Before the stark awe of his ranking retainers, he whirled face about. The crowd in the plaza redoubled their chanting. Cheers pealed and woke to a howl of animal noise.
“Prince of the Light! Prince of the Light!”

Lysaer drank in the adulation. Spurred to fierce exultation, countersurge for a hatred he had long since ceased to resist, he bared his teeth in a laugh. White clad, gold haired, fired by his gift, he raised his fists in defiance of the Sorcerers who had dared to intimidate and censure him.

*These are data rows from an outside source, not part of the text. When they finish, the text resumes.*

/-- Where another integer is as near, the rounded one is even. -/
theorem even_rnd_of_tie {x : ℚ} {k : ℤ} (hk : k ≠ rnd x) (h : |x - k| ≤ |x - rnd x|) : Even (rnd x) :=
  even_rnd_of_half (le_antisymm (abs_sub_rnd_le_half x) ((half_le_abs_sub_of_ne_rnd hk).trans h))

/-- An even integer is reached from half below it on. -/
theorem even_le_rnd_iff {x : ℚ} {n : ℤ} (hn : Even n) : n ≤ rnd x ↔ n - 1 / 2 ≤ x := by
  have hhalf := abs_sub_rnd_le_half x
  rw [abs_le] at hhalf
  constructor
  · intro h
    have : (n : ℚ) ≤ rnd x := by exact_mod_cast h
    linarith
  · intro h
    by_contra hlt
    have hle : rnd x ≤ n - 1 := by omega
    have hle' : (rnd x : ℚ) ≤ n - 1 := by exact_mod_cast hle
    have heq : rnd x = n - 1 := by
      refine le_antisymm hle (Int.cast_le (R := ℚ).1 ?_)
      push_cast; linarith
    have hcast : (rnd x : ℚ) = n - 1 := by exact_mod_cast heq
    have hodd := even_rnd_of_half (x := x) (by rw [abs_of_nonneg] <;> linarith)
    rw [heq, Int.even_sub_one] at hodd
    exact hodd hn

theorem rnd_intCast (n : ℤ) : rnd (n : ℚ) = n := by simp [rnd]

/-- Settles O30: the two lemmas on `rnd`, and the five listed values by evaluation. -/
theorem roundingToIntegerTiesToEven : Obligations.RoundingToIntegerTiesToEven := by
  refine ⟨fun x => ⟨abs_sub_rnd_le x, fun htie => ?_⟩, by decide +kernel⟩
  obtain ⟨hcase, heven⟩ := rnd_cases x
  exact ⟨heven htie, hcase.imp And.left And.left⟩

/-! ## The median (R97) -/

/-- A list of integers has one non-decreasing rearrangement, the one the model sorts it to. -/
theorem insertionSort_eq_of_perm {v s : List ℤ} (hperm : s.Perm v) (hs : s.Pairwise (· ≤ ·)) :
    v.insertionSort (· ≤ ·) = s :=
  ((List.perm_insertionSort (· ≤ ·) v).trans hperm.symm).eq_of_pairwise' (List.pairwise_insertionSort _ v) hs

/-- Settles O35: the list the model sorts is the given rearrangement. -/
theorem medianOfSortedIntegers : Obligations.MedianOfSortedIntegers := by
  intro v s _ hperm hs
  simp only [median, insertionSort_eq_of_perm hperm hs]

/-! ## The decimal exponent (R98) -/

/-- `kexp` is the least exponent whose power of ten brings the number to 1 or above. -/
theorem kexp_le_iff {m : ℚ} (hm : 0 < m) (k : ℤ) : kexp m ≤ k ↔ 1 ≤ (10 : ℚ) ^ k * m := by
  rw [kexp, ← Int.le_zpow_iff_clog_le (by decide) (inv_pos.2 hm), Nat.cast_ofNat, inv_le_iff_one_le_mul₀ hm]

theorem kexp_eq_iff {m : ℚ} (hm : 0 < m) (k : ℤ) : kexp m = k ↔ 1 ≤ (10 : ℚ) ^ k * m ∧ (10 : ℚ) ^ k * m < 10 := by
  have hpred : kexp m ≤ k - 1 ↔ 10 ≤ (10 : ℚ) ^ k * m := by
    rw [kexp_le_iff hm, zpow_sub_one₀ (by norm_num), mul_right_comm, le_mul_inv_iff₀ (by norm_num), one_mul]
  rw [← kexp_le_iff hm, ← not_le, ← hpred]
  omega

/-- `kexp m` is `ceil(-log10 m)` of the real logarithm. -/
theorem kexp_eq_ceil {m : ℚ} (hm : 0 < m) : kexp m = ⌈-Real.logb 10 m⌉ := by
  have hmR : (0 : ℝ) < m := by exact_mod_cast hm
  refine eq_of_forall_ge_iff fun k => ?_
  rw [kexp_le_iff hm, Int.ceil_le, ← Real.logb_inv, Real.logb_le_iff_le_rpow (by norm_num) (inv_pos.2 hmR),
    Real.rpow_intCast, inv_le_iff_one_le_mul₀ hmR, ← Rat.cast_le (K := ℝ)]
  push_cast
  rfl

/-- Settles O36: each clause is `1 ≤ 10^k * m` for one exponent `k`. -/
theorem kexpIsTheLeastExponent : Obligations.KexpIsTheLeastExponent := by
  refine ⟨fun m hm => ⟨kexp_eq_ceil hm, (kexp_le_iff hm _).1 le_rfl, fun k => (kexp_le_iff hm k).2, ?_, fun h => ?_,
    fun h => ?_⟩, ?_⟩
  · simpa using kexp_eq_iff hm 0
  · rw [kexp_le_iff hm, zpow_neg_one, le_inv_mul_iff₀ (by norm_num)]; linarith
  · have h0 : ¬ kexp m ≤ 0 := by rwa [kexp_le_iff hm, zpow_zero, one_mul, not_le]
    omega
  · have milli : FloatWidth.b64.val 0x3F50624DD2F1A9FC = 0x10624DD2F1A9FC * (2 : ℚ) ^ (-62 : ℤ) := by
      decide +kernel
    have micro : FloatWidth.b64.val 0x3EB0C6F7A0B5ED8D = 0x10C6F7A0B5ED8D * (2 : ℚ) ^ (-72 : ℤ) := by
      decide +kernel
    rw [milli, micro]
    refine ⟨?_, ?_, ?_, ?_, ?_, ?_, ?_, ?_⟩ <;> rw [kexp_eq_iff (by norm_num)] <;> norm_num

end Sys2Proof
end

section
/-! SUPPORT. The one rounding `fl` of 40_numerics.md R92: its result is a multiple of the unit at its argument, no finite
pattern is nearer (O32), it overflows from the threshold on (O33), its error and monotonicity (O34), and its fixed points (O31). -/

namespace Sys2Proof

variable {f : FloatWidth} {x : ℚ}

/-! ## The unit of the last place -/

theorem two_le_precision (f : FloatWidth) : 2 ≤ f.precision := by cases f <;> decide

theorem emin_le_emax (f : FloatWidth) : f.emin ≤ f.emax := by cases f <;> decide

theorem emin_le_binade (f : FloatWidth) (x : ℚ) : f.emin ≤ f.binade x := le_max_right _ _

/-- A power of two times the unit at `x`, as a power of two. -/
theorem zpow_mul_ulp (f : FloatWidth) (x : ℚ) (k : ℤ) :
    (2 : ℚ) ^ k * f.ulp x = (2 : ℚ) ^ (f.binade x + k - f.precision + 1) := by
  rw [FloatWidth.ulp, ← zpow_add₀ two_ne_zero]; congr 1; ring

/-- The significands of a binade end at the next power of two. -/
theorem pow_precision_mul_ulp (f : FloatWidth) (x : ℚ) :
    (2 : ℚ) ^ f.precision * f.ulp x = (2 : ℚ) ^ (f.binade x + 1) := by
  rw [← zpow_natCast, zpow_mul_ulp]; congr 1; ring

/-- The significands of a normal binade begin at its power of two. -/
theorem pow_pred_precision_mul_ulp (f : FloatWidth) (x : ℚ) :
    (2 : ℚ) ^ (f.precision - 1) * f.ulp x = (2 : ℚ) ^ f.binade x := by
  have hp := two_le_precision f
  rw [← zpow_natCast, zpow_mul_ulp]; congr 1; omega

theorem half_ulp (f : FloatWidth) (x : ℚ) : 1 / 2 * f.ulp x = (2 : ℚ) ^ (f.binade x - f.precision) := by
  rw [one_div, ← zpow_neg_one, zpow_mul_ulp]; congr 1; ring

/-- The distance to a multiple of the unit, in units. -/
theorem abs_sub_mul_ulp (f : FloatWidth) (x : ℚ) (k : ℤ) :
    |(|x| - k * f.ulp x)| = |(|x| / f.ulp x - k)| * f.ulp x := by
  have hu := ulp_pos f x
  rw [← abs_of_pos hu, ← abs_mul, abs_of_pos hu, sub_mul, div_mul_cancel₀ _ hu.ne']

/-- A binade is determined by its bounds. -/
theorem binade_eq_of_bounds {e : ℤ} (hx : x ≠ 0) (he : f.emin ≤ e) (hlow : (2 : ℚ) ^ e ≤ |x| ∨ e = f.emin)
    (hhigh : |x| < (2 : ℚ) ^ (e + 1)) : f.binade x = e := by
  have hpos := abs_pos.2 hx
  have hle : Int.log 2 |x| < e + 1 := (Int.lt_zpow_iff_log_lt (by decide) hpos).1 (by exact_mod_cast hhigh)
  unfold FloatWidth.binade
  obtain hlow | rfl := hlow
  · have hge : e ≤ Int.log 2 |x| := (Int.zpow_le_iff_le_log (by decide) hpos).1 (by exact_mod_cast hlow)
    omega
  · omega

/-! ## The answer of `fl` -/

@[simp] theorem significand_zero (f : FloatWidth) : f.significand 0 = 0 := by simp [FloatWidth.significand, rnd]

/-- A pattern that `fl` delivers is `+0.0` with significand 0, or the pattern of a significand that is not. -/
theorem fl_cases {b : Word} (h : f.fl x = some b) :
    (f.significand x = 0 ∧ b = 0) ∨
      (f.significand x ≠ 0 ∧ b = f.pattern (decide (x < 0)) (f.binade x) (f.significand x)) := by
  unfold FloatWidth.fl at h
  split at h
  next hx => cases h; exact .inl ⟨by rw [hx, significand_zero], rfl⟩
  next =>
  split at h
  · cases h
  · split at h
    next hs => cases h; exact .inl ⟨hs, rfl⟩
    next hs => cases h; exact .inr ⟨hs, rfl⟩

/-- The magnitude delivered is the significand in units. -/
theorem abs_val_of_fl {b : Word} (h : f.fl x = some b) : |f.val b| = f.significand x * f.ulp x := by
  obtain ⟨-, -, hval⟩ := fl_spec f h
  have hs : (0 : ℚ) ≤ f.significand x := by
    by_cases hx : x = 0
    · rw [hx, significand_zero, Int.cast_zero]
    · exact_mod_cast (significand_bounds f hx).1
  rw [hval]
  split <;> simp [abs_of_nonneg (mul_nonneg hs (ulp_pos f x).le)]

/-- The error of `fl` is that of the magnitude, since the sign is kept. -/
theorem abs_val_sub_of_fl {b : Word} (h : f.fl x = some b) :
    |f.val b - x| = |(|x| - f.significand x * f.ulp x)| := by
  obtain ⟨-, -, hval⟩ := fl_spec f h
  rw [hval]
  split
  next hneg => rw [abs_of_neg hneg]; congr 1; ring
  next hnonneg => rw [abs_of_nonneg (not_lt.1 hnonneg), one_mul, abs_sub_comm]

/-- A delivered zero is `+0.0`. -/
theorem eq_zero_of_fl_of_val_eq_zero {b : Word} (h : f.fl x = some b) (hb : f.val b = 0) : b = 0 := by
  obtain ⟨-, hzero⟩ | ⟨hs, -⟩ := fl_cases h
  · exact hzero
  · have habs := abs_val_of_fl h
    rw [hb, abs_zero, eq_comm, mul_eq_zero, Int.cast_eq_zero] at habs
    exact absurd (habs.resolve_right (ulp_pos f x).ne') hs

“Behold!” he addressed the masses in a ringing, exuberant shout. “You and your children shall be saved from shadow! I am called to serve Athera and oppose the Spinner of Darkness! No cause and no power will stop my pursuit until he lies dead, and the allies to his evil works are thwarted!”

Exchange
Winter Solstice 5649

The explosive surge of spell-turned forces just used to restore Lysaer to Avenor subsided from the focus beneath Althain Tower. Where a prince’s mortal senses had lately discerned but rough stone and a mood of pervasive sorrow, for lingering minutes while the lane flux subsided, the guarding wards left laced through the rock stood roused in all of their splendor. A mind attuned to Paravian mysteries could discern their imprint. The fine energies twined into substance like hazed water, everlastingly falling: a lightning-laced lattice of pattern came sheathed in a beauty fit to draw spirit from flesh.